WORK TASK: Please write each record out again word for word.

========================================================================

-- ==== Sys2Proof/Laws/Requests.lean ====
section
/-!
SUPPORT. What each request leaves alone: a read changes nothing, and every other request changes the records of the block that
owns its matter and what that effect brings with it.
-/
namespace Sys2Proof.Machine

/-- Whatever holds of the refused answer and of every head's answer holds of a request that names a head. -/
theorem onHead_cases (h : Byte) (f : HeadNo → Station → Station × Reply) (s : Station) :
    onHead h f s = (s, .refused .badIndex) ∨ ∃ j, four? h = some j ∧ onHead h f s = f j s := by
  unfold onHead
  split
  · exact Or.inl rfl
  · next j hj => exact Or.inr ⟨j, hj, rfl⟩

theorem Station.seekIfWork_heads_only (s : Station) (h : HeadNo) : ∃ v, s.seekIfWork h = s.setHead h v := by
  unfold Station.seekIfWork
  dsimp only
  split
  · exact ⟨_, rfl⟩
  · exact ⟨s.head h, by simp [Station.setHead, Station.head]⟩

@[simp] theorem Station.seekIfWork_ring (s : Station) (h : HeadNo) : (s.seekIfWork h).ring = s.ring := by
  obtain ⟨v, hv⟩ := s.seekIfWork_heads_only h
  rw [hv]; rfl

@[simp] theorem Station.seekIfWork_table (s : Station) (h : HeadNo) : (s.seekIfWork h).table = s.table := by
  obtain ⟨v, hv⟩ := s.seekIfWork_heads_only h
  rw [hv]; rfl

@[simp] theorem Station.seekIfWork_correction (s : Station) (h : HeadNo) : (s.seekIfWork h).correction = s.correction := by
  obtain ⟨v, hv⟩ := s.seekIfWork_heads_only h
  rw [hv]; rfl

@[simp] theorem Station.seekIfWork_keepOut (s : Station) (h : HeadNo) : (s.seekIfWork h).keepOut = s.keepOut := by
  obtain ⟨v, hv⟩ := s.seekIfWork_heads_only h
  rw [hv]; rfl

@[simp] theorem Station.seekIfWork_profiles (s : Station) (h : HeadNo) : (s.seekIfWork h).profiles = s.profiles := by
  obtain ⟨v, hv⟩ := s.seekIfWork_heads_only h
  rw [hv]; rfl

@[simp] theorem Station.seekIfWork_results (s : Station) (h : HeadNo) : (s.seekIfWork h).results = s.results := by
  obtain ⟨v, hv⟩ := s.seekIfWork_heads_only h
  rw [hv]; rfl

@[simp] theorem Station.seekIfWork_mgmt (s : Station) (h : HeadNo) : (s.seekIfWork h).mgmt = s.mgmt := by
  obtain ⟨v, hv⟩ := s.seekIfWork_heads_only h
  rw [hv]; rfl

@[simp] theorem Station.seekIfWork_faults (s : Station) (h : HeadNo) : (s.seekIfWork h).faults = s.faults := by
  obtain ⟨v, hv⟩ := s.seekIfWork_heads_only h
  rw [hv]; rfl

@[simp] theorem Station.startHead_ring (s t : Station) (set : Byte) (h : HeadNo) :
    (if s.startable set h then t.engage h else t).ring = t.ring := by
  split <;> simp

========================================================================

ANSWER TO THIS EXERCISE:
-- ==== Sys2Proof/Laws/Requests.lean ====
section
/-!
SUPPORT. What each request leaves alone: a read changes nothing, and every other request changes the records of the block that
owns its matter and what that effect brings with it.
-/
namespace Sys2Proof.Machine

/-- Whatever holds of the refused answer and of every head's answer holds of a request that names a head. -/
theorem onHead_cases (h : Byte) (f : HeadNo → Station → Station × Reply) (s : Station) :
    onHead h f s = (s, .refused .badIndex) ∨ ∃ j, four? h = some j ∧ onHead h f s = f j s := by
  unfold onHead
  split
  · exact Or.inl rfl
  · next j hj => exact Or.inr ⟨j, hj, rfl⟩

theorem Station.seekIfWork_heads_only (s : Station) (h : HeadNo) : ∃ v, s.seekIfWork h = s.setHead h v := by
  unfold Station.seekIfWork
  dsimp only
  split
  · exact ⟨_, rfl⟩
  · exact ⟨s.head h, by simp [Station.setHead, Station.head]⟩

@[simp] theorem Station.seekIfWork_ring (s : Station) (h : HeadNo) : (s.seekIfWork h).ring = s.ring := by
  obtain ⟨v, hv⟩ := s.seekIfWork_heads_only h
  rw [hv]; rfl

@[simp] theorem Station.seekIfWork_table (s : Station) (h : HeadNo) : (s.seekIfWork h).table = s.table := by
  obtain ⟨v, hv⟩ := s.seekIfWork_heads_only h
  rw [hv]; rfl

@[simp] theorem Station.seekIfWork_correction (s : Station) (h : HeadNo) : (s.seekIfWork h).correction = s.correction := by
  obtain ⟨v, hv⟩ := s.seekIfWork_heads_only h
  rw [hv]; rfl

@[simp] theorem Station.seekIfWork_keepOut (s : Station) (h : HeadNo) : (s.seekIfWork h).keepOut = s.keepOut := by
  obtain ⟨v, hv⟩ := s.seekIfWork_heads_only h
  rw [hv]; rfl

@[simp] theorem Station.seekIfWork_profiles (s : Station) (h : HeadNo) : (s.seekIfWork h).profiles = s.profiles := by
  obtain ⟨v, hv⟩ := s.seekIfWork_heads_only h
  rw [hv]; rfl

@[simp] theorem Station.seekIfWork_results (s : Station) (h : HeadNo) : (s.seekIfWork h).results = s.results := by
  obtain ⟨v, hv⟩ := s.seekIfWork_heads_only h
  rw [hv]; rfl

@[simp] theorem Station.seekIfWork_mgmt (s : Station) (h : HeadNo) : (s.seekIfWork h).mgmt = s.mgmt := by
  obtain ⟨v, hv⟩ := s.seekIfWork_heads_only h
  rw [hv]; rfl

@[simp] theorem Station.seekIfWork_faults (s : Station) (h : HeadNo) : (s.seekIfWork h).faults = s.faults := by
  obtain ⟨v, hv⟩ := s.seekIfWork_heads_only h
  rw [hv]; rfl

@[simp] theorem Station.startHead_ring (s t : Station) (set : Byte) (h : HeadNo) :
    (if s.startable set h then t.engage h else t).ring = t.ring := by
  split <;> simp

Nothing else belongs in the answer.